3. Only shares of publicly traded bank and thrift stocks may be
purchased.
4. Broad Park Investors, L.L.C. shall have the right to terminate
the relationship on August 31, 2007 or in the event of a breach by
Xxxxx Xxxxxxx of this Agreement.
5. Upon such termination, my discretion shall be terminated
automatically.
6. My compensation shall be 1/4 of 1% of the value of the assets
in the account computed as of the last day of each calendar quarter,
but not to exceed $17,500 per quarter. An incentive fee will be paid me
equal to 20% of the net profits earned in the account as of the
termination date whether same shall be the two year anniversary date or
later if agreed to between the parties. 100% of all funds shall go to
Broad Park Investors, L.L.C. until 100% of the capital is returned, and
then the division shall be 80% to Broad Park Investors, L.L.C. and 20%
to Xxxxx Xxxxxxx.
7. Net profits shall be defined to be the amount earned in the
account.
8. I shall have the sole right to vote the shares in the account
until termination of my Power of Attorney.

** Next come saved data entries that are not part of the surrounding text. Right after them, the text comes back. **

/-- The answers, over one step: as they are, or one more, which ends the operation in progress. -/
def AnswersFollow (s t : State) : Prop :=
  t.answers = s.answers ∨ (t.control = .idle ∧ ∃ a, t.answers = a :: s.answers)

/-- What every step does to the parameters, to the ROM and to the host's lists (R10, R45, R70). -/
structure StepFrame (s t : State) : Prop where
  sampleRate : t.sampleRate = s.sampleRate
  rom : t.rom = s.rom
  pending : PendingFollows s t
  answers : AnswersFollow s t

theorem State.perform_answersFollow (s : State) (op : HostOp) : AnswersFollow s (s.perform op) := by
  cases op with
  | readReg off size => exact .inr ⟨rfl, _, rfl⟩
  | writeReg off size v => exact .inr ⟨rfl, .written, congrArg _ (s.writeReg_answers off v)⟩
  | renderFrame => exact .inl rfl

theorem step_frame {s t : State} (h : step s = .next t) : StepFrame s t := by
  obtain ⟨-, ⟨hidle, h⟩ | ⟨-, h⟩ | ⟨-, rfl⟩ | ⟨-, h⟩ | ⟨-, rfl⟩⟩ := step_next_cases h
  · obtain ⟨-, rfl⟩ | ⟨op, rest, hpending, -, rfl⟩ := stepIdle_next_cases h
    · exact ⟨rfl, rfl, .inl rfl, .inl rfl⟩
    · exact ⟨State.perform_sampleRate _ op, State.perform_rom _ op,
        .inr ⟨hidle, op, by rw [hpending, State.perform_pending]⟩,
        State.perform_answersFollow { s with pending := rest } op⟩
  · obtain ⟨-, rfl⟩ | ⟨-, -, -, rfl⟩ | ⟨-, -, -, rfl⟩ | ⟨-, -, u, l, r, hmix, rfl⟩ := stepBoundary_next_cases h
    · exact ⟨rfl, rfl, .inl rfl, .inr ⟨rfl, _, rfl⟩⟩
    · exact ⟨rfl, rfl, .inl rfl, .inr ⟨rfl, _, rfl⟩⟩
    · exact ⟨rfl, rfl, .inl rfl, .inl rfl⟩
    · obtain ⟨_, _, -, rfl, -, -⟩ := mix_cases hmix
      exact ⟨rfl, rfl, .inl rfl, .inr ⟨rfl, _, rfl⟩⟩
  · exact ⟨s.enterTrack_sampleRate, s.enterTrack_rom, .inl s.enterTrack_pending, .inl s.enterTrack_answers⟩
  · obtain ⟨-, rfl⟩ | ⟨-, -, i, -, hexec⟩ | ⟨-, -, e, -, rfl⟩ | ⟨-, -, rfl⟩ := stepPull_next_cases h
    · exact ⟨rfl, rfl, .inl rfl, .inr ⟨rfl, _, rfl⟩⟩
    · obtain ⟨hrate, hrom, -, hpending, hanswers⟩ := exec_frame hexec
      exact ⟨hrate, hrom, .inl hpending, .inl hanswers⟩
    · exact ⟨s.takeError_sampleRate e, s.takeError_rom e, .inl (s.takeError_pending e), .inl (s.takeError_answers e)⟩
    · exact ⟨s.nextTrack_sampleRate, s.nextTrack_rom, .inl s.nextTrack_pending, .inl s.nextTrack_answers⟩
  · exact ⟨s.finishTick_sampleRate, s.finishTick_rom, .inl s.finishTick_pending, .inl s.finishTick_answers⟩

/-! ### Inside a tick (R76, R80) -/

/-- Where the machine is between the steps of one tick. -/
def Control.InTick (c : Control) : Prop := c = .enter ∨ c = .pull ∨ c = .post

theorem nextTrack_inTick (s : State) : s.nextTrack.control.InTick := by
  obtain ⟨_, -, -, h⟩ | ⟨-, h⟩ := nextTrack_cases s <;> rw [h]
  · exact .inl rfl
  · exact .inr (.inr rfl)

theorem enterTrack_inTick (s : State) : s.enterTrack.control.InTick := by
  obtain ⟨-, -, h⟩ | ⟨-, -, h⟩ | ⟨-, h⟩ := enterTrack_cases s <;> rw [h]
  · exact .inr (.inl rfl)
  · exact nextTrack_inTick s
  · exact .inr (.inr rfl)

/-- A step inside a tick stays inside it, or goes back to the loop test, or ends the RenderFrame with NONE. -/
def TickGoesOn (s t : State) : Prop :=
  t.control.InTick ∨ t.control = .boundary ∨ (t.control = .idle ∧ t.answers = .noFrame :: s.answers)

/-- No step inside a tick changes the accumulator. -/
theorem step_inTick {s t : State} (hin : s.control.InTick) (h : step s = .next t) :
    t.tickAcc = s.tickAcc ∧ TickGoesOn s t := by
  obtain ⟨-, ⟨hcontrol, -⟩ | ⟨hcontrol, -⟩ | ⟨-, rfl⟩ | ⟨hpull, h⟩ | ⟨-, rfl⟩⟩ := step_next_cases h
  · rw [hcontrol] at hin
    rcases hin with h | h | h <;> cases h
  · rw [hcontrol] at hin
    rcases hin with h | h | h <;> cases h
  · exact ⟨s.enterTrack_tickAcc, .inl (enterTrack_inTick s)⟩
  · obtain ⟨-, rfl⟩ | ⟨-, -, i, -, hexec⟩ | ⟨-, -, e, -, rfl⟩ | ⟨-, -, rfl⟩ := stepPull_next_cases h
    · exact ⟨rfl, .inr (.inr ⟨rfl, rfl⟩)⟩
    · obtain ⟨-, -, hacc, -⟩ := exec_frame hexec
      exact ⟨hacc, .inl (.inr (.inl ((exec_control hexec).trans hpull)))⟩
    · exact ⟨s.takeError_tickAcc e, .inl (.inr (.inl ((s.takeError_control e).trans hpull)))⟩
    · exact ⟨s.nextTrack_tickAcc, .inl (nextTrack_inTick s)⟩
  · exact ⟨s.finishTick_tickAcc, .inr (.inl s.finishTick_control)⟩

/-- The ranges of R10, as arithmetic. -/
theorem wellFormed_iff (sampleRate romSize : Nat) :
    Config.wellFormed sampleRate romSize = true ↔
      256 ≤ sampleRate ∧ sampleRate ≤ 2 ^ 20 ∧ 1 ≤ romSize ∧ romSize ≤ Config.romSizeMax := by
  simp only [Config.wellFormed, Bool.and_eq_true, decide_eq_true_eq, and_assoc]

theorem State.tickDue_iff (s : State) : s.tickDue = true ↔ 60 * s.sampleRate ≤ s.tickAcc.toNat := decide_eq_true_iff

theorem State.beginTick_tickAcc_toNat (s : State) :
    s.beginTick.tickAcc.toNat = s.tickAcc.toNat - 60 * s.sampleRate := by
  have hlt := s.tickAcc.isLt
  show (BitVec.ofNat 32 _).toNat = _
  rw [BitVec.toNat_ofNat, Nat.mod_eq_of_lt (by omega)]

/-- A frame adds less than THR, so a tick that begins leaves the accumulator below THR (R23, R76). -/
theorem State.Inv.beginTick_tickDue {s : State} (h : s.Inv) : s.beginTick.tickDue = false := by
  obtain ⟨hrate, -⟩ := (wellFormed_iff _ _).mp h.config
  have hacc : s.tickAcc.toNat < 60 * s.sampleRate + 48 * 255 := h.session.tickAcc
  refine decide_eq_false ?_
  rw [State.beginTick_tickAcc_toNat]
  show ¬60 * s.sampleRate ≤ _
  omega

/-! ### How a channel changes -/

/-- How one step can change a channel `c` of the state `s`. -/
inductive ChannelChange (s : State) (c : Channel) : Channel → Prop
  | kept : ChannelChange s c c
  | cleared : ChannelChange s c Channel.zero
  | advanced : ChannelChange s c c.frameAdvance
  | extended (dur : Byte) : ChannelChange s c (c.extend s.cur dur)
  | started {key vel : Bits7} {gate : Byte} {v : Voice} (hpull : s.control = .pull)
      (hv : resolve s.rom s.song.instTable.toNat s.curTrack.program.toNat key.toNat = some v) :
      ChannelChange s c (newChannel s.cur key vel gate v s.allocSeq)
  | ticked : ChannelChange s c c.tick
  | recomputed (u : Track) : ChannelChange s c (c.tick.recompute s.sampleRate u)
  | stopped {d : Channel} : ChannelChange s c d → ChannelChange s c d.stop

9. In the event any portion of this agreement is not in
compliance with law, then Broad Park Investors, L.L.C. shall have the
sole right to terminate this letter, and an accounting shall be done
based upon the above quoted administrative fee and profit participation
to the date of the termination.
10. This Agreement shall be effective as of August 31, 2005.
Very truly yours,
/ss/ Xxxxxxxx X. Xxxxxxx
-----------------------------------
XXXXXXXX X. XXXXXXX
AGREED AND ACCEPTED:
BROAD PARK INVESTORS, L.L.C.
/ss/ Xxxxxxx Xxxxxxxxxx
---------------------------------
By: Xxxxxxx Xxxxxxxxxx, Manager
FIRST AMENDMENT TO
OPERATING AGREEMENT
OF
BROAD PARK INVESTORS, L.L.C
This First Amendment to Operating Agreement dated as of August 31, 2005
by and among the parties who are Members in Broad Park Investors, L.L.C.
STATEMENT OF FACTS
By execution of that certain Operating Agreement (the
"Original Agreement") for Broad Park Investors L.L.C. (the
"LLC") dated December 17, 1997, the LLC was formed. The
Original Agreement is hereinafter referred to as the
"Agreement". The Members have agreed to amend the Agreement on
the terms and conditions set forth below.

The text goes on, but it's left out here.